I heard something where you said you recorded your answering machine messages when you were little?

C: I’d make up raps and songs for my answering machine.

BJ: The golden days.

C: The golden days, yeah!

You’re both from Florida, and then you joined forces in Atlanta. How long were you in Atlanta before you moved out to L.A.?

C: Maybe six years. She was living in Tallahassee and I said, “Yo, if you quit your job and move to Atlanta, we’re going to be huge. Quit and move here!” She was crazy enough to do it. We stayed there for six years, then we realized that there was faster traction here in L.A. for us. We were like, “Yo, let’s go and see what happens.”

How were you collaborating before you lived in the same town?

BJ: Chi was sending tracks through email, and I would record myself via [Apple] GarageBand. She even taught me to use [Avid] Pro Tools screen-sharing. I didn’t know how to use Pro Tools, and Chi was like, “You need to learn how to use something other than GarageBand, because this doesn’t sound good.” That’s how we started to work remotely, before I decided to move to Atlanta.
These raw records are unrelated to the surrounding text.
-- ==== Sys2Proof/Machine/Home.lean ====
section
/-!
DEFINITION. Requests on their home pavilion: reads, writes, partial writes and poison requests (spec/01 R32 to R48, spec/02
R70 to R75, spec/04 R170 to R173, R626), the DRAM reads they wait for (spec/05 R194 to R201) and the mirror writes of the
cellar book (spec/02 R60).
-/

namespace Sys2Proof.Machine

/-! ## Taking a request -/

/-- A message of the request class that names a page. -/
def Msg.onPage (m : Msg) : Bool := m.cls == 0 && decide (m.opcode ≤ 3)

/-- Two messages name one page. -/
def samePage (a b : Msg) : Bool := a.slice == b.slice && a.lpage == b.lpage

/-- A request may run beside the tasks of its page: reads beside reads only (spec/01 R36). -/
def Part.taskFree (s : Part) (p : Nat) (m : Msg) : Bool :=
  (s.pav p).tasks.all fun t =>
    t.slice != m.slice || t.lpage != m.lpage || (m.opcode == 0 && (t.kind == .readLine || t.kind == .readCask))

/-- Take the first request of an opcode that no earlier request of its page precedes (spec/01 R36). -/
def takeReqFrom (ok : Msg → Bool) (op : Nat) : List Msg → List Msg → Option (Msg × List Msg)
  | _, [] => none
  | seen, m :: r =>
    if m.cls == 0 && m.opcode == op && ok m && !(seen.any fun e => e.onPage && samePage e m) then some (m, seen ++ r)
    else takeReqFrom ok op (seen ++ [m]) r

/-- The next request of an opcode at a pavilion. -/
def Part.takeReq (s : Part) (p op : Nat) : Option (Msg × Part) :=
  let ready (m : Msg) : Bool := s.taskFree p m && !(s.vint.swapping.contains p && m.label / 4096 % 2 == s.vint.bank)
  (takeReqFrom ready op [] (s.pav p).inbox).map fun q => (q.1, s.onPav p fun v => { v with inbox := q.2 })

/-- A request whose region's move has its hold waits there (spec/15 R566). -/
def Part.regionHeld (s : Part) (p : Nat) (m : Msg) : Bool :=
  match (s.pav p).regionMove with
  | some r => r.hold && r.slice == m.slice && r.region == m.lpage / 262144
  | none => false

/-- What must come before a request runs: its region's hold, its home now (spec/01 R45), its page's hold (R48). Answers
whether it may run. -/
def Part.takeIn (s : Part) (p : Nat) (m : Msg) : Part × Bool :=
  if s.regionHeld p m then
    (s.onPav p fun v => { v with regionMove := v.regionMove.map fun r => { r with waiting := r.waiting ++ [m] } }, false)
  else match s.homeOf m.slice m.lpage with
    | some h =>
      if h != p then (s.send p 9 { m with dst := h }, false)
      else if s.isHeld p m.slice m.lpage then
        (s.onPav p fun v => { v with holds := v.holds.map fun q =>
          if q.slice == m.slice && q.lpage == m.lpage then { q with waiting := q.waiting ++ [m] } else q }, false)
      else (s, true)
    | none => (s, true)

/-- The key slots a request may need: that of its page, and the active one for a page that may take storage (spec/04 R175). -/
def Part.needSlots (s : Part) (c : Cell) (sl : Nat) : List Nat :=
  let active := s.od .sliceKeyActive sl
  if c.tier = tierZero then [active]
  else if c.tier = tierWarm && !c.fixed && c.keySel != active then [c.keySel, active]
  else [c.keySel]

/-- The key cache serves the request, or it waits for the reload (spec/04 R152). `err`: the cache finds an uncorrectable
error in the entry now. -/
def Part.keyGate (s : Part) (p : Nat) (m : Msg) (err : Bool) : Part × Bool :=
  let slots := s.needSlots (s.cell p m.slice m.lpage) m.slice
  let s := if err then s.keyCacheError p m.slice (slots.headD 0) else s
  if slots.any (s.keyAway p m.slice) then (s.onPav p fun v => { v with keyWaiting := v.keyWaiting ++ [m] }, false) else (s, true)

/-! ## Tasks -/

/-- Start or repeat a task: its bursts are taken from the write queues, from LOST ranks as uncorrectable, or read. -/
def Part.startReads (s : Part) (p : Nat) (t : Task) : Part × Task :=
  let now := t.bursts.filterMap fun x =>
    if s.burstLost p x then some (⟨x, 0, false⟩ : Got) else (s.queued p x).map fun v => ⟨x, v, false⟩
  let t := { t with got := now }
  let rest := t.bursts.filter fun x => !(now.any fun g => g.burst == x)
  let s := s.onPav p fun v => { v with tasks := v.tasks ++ [t] }
  let k := if rest.isEmpty then (ownOpen, s) else s.classFor p t.slice 0 rest.length
  let cask := t.kind == .readCask || t.kind == .convert
  (iter rest k.2 fun s x => s.readBurst p x t.slice k.1 t.slice t.lpage t.id cask, t)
Chi, you started with FruityLoops, right?

C: I started with FruityLoops, then moved to [Propellerhead] Reason, then [Apple] Logic, and then Ableton [Live]. I found out about Pro Tools by interning at Grand Hustle Records [formerly Grand Hustle Entertainment]. It’s now called Hustle Gang Music. It’s T.I.’s record label. I was super unqualified for the job. I was like, “Yeah, I know Pro Tools!” I just picked it up on the spot.

What did you find to be different once you moved out to L.A.?

BJ: Things move at a much quicker pace here, like getting into the spaces we wanted to get into. It is also a lot more collaborative. There are so many different talented people. We started learning about so many things that we had no idea about – especially in the pop world – like sequencing and song structure. You think you have it figured out, but then you get thrown into the fire.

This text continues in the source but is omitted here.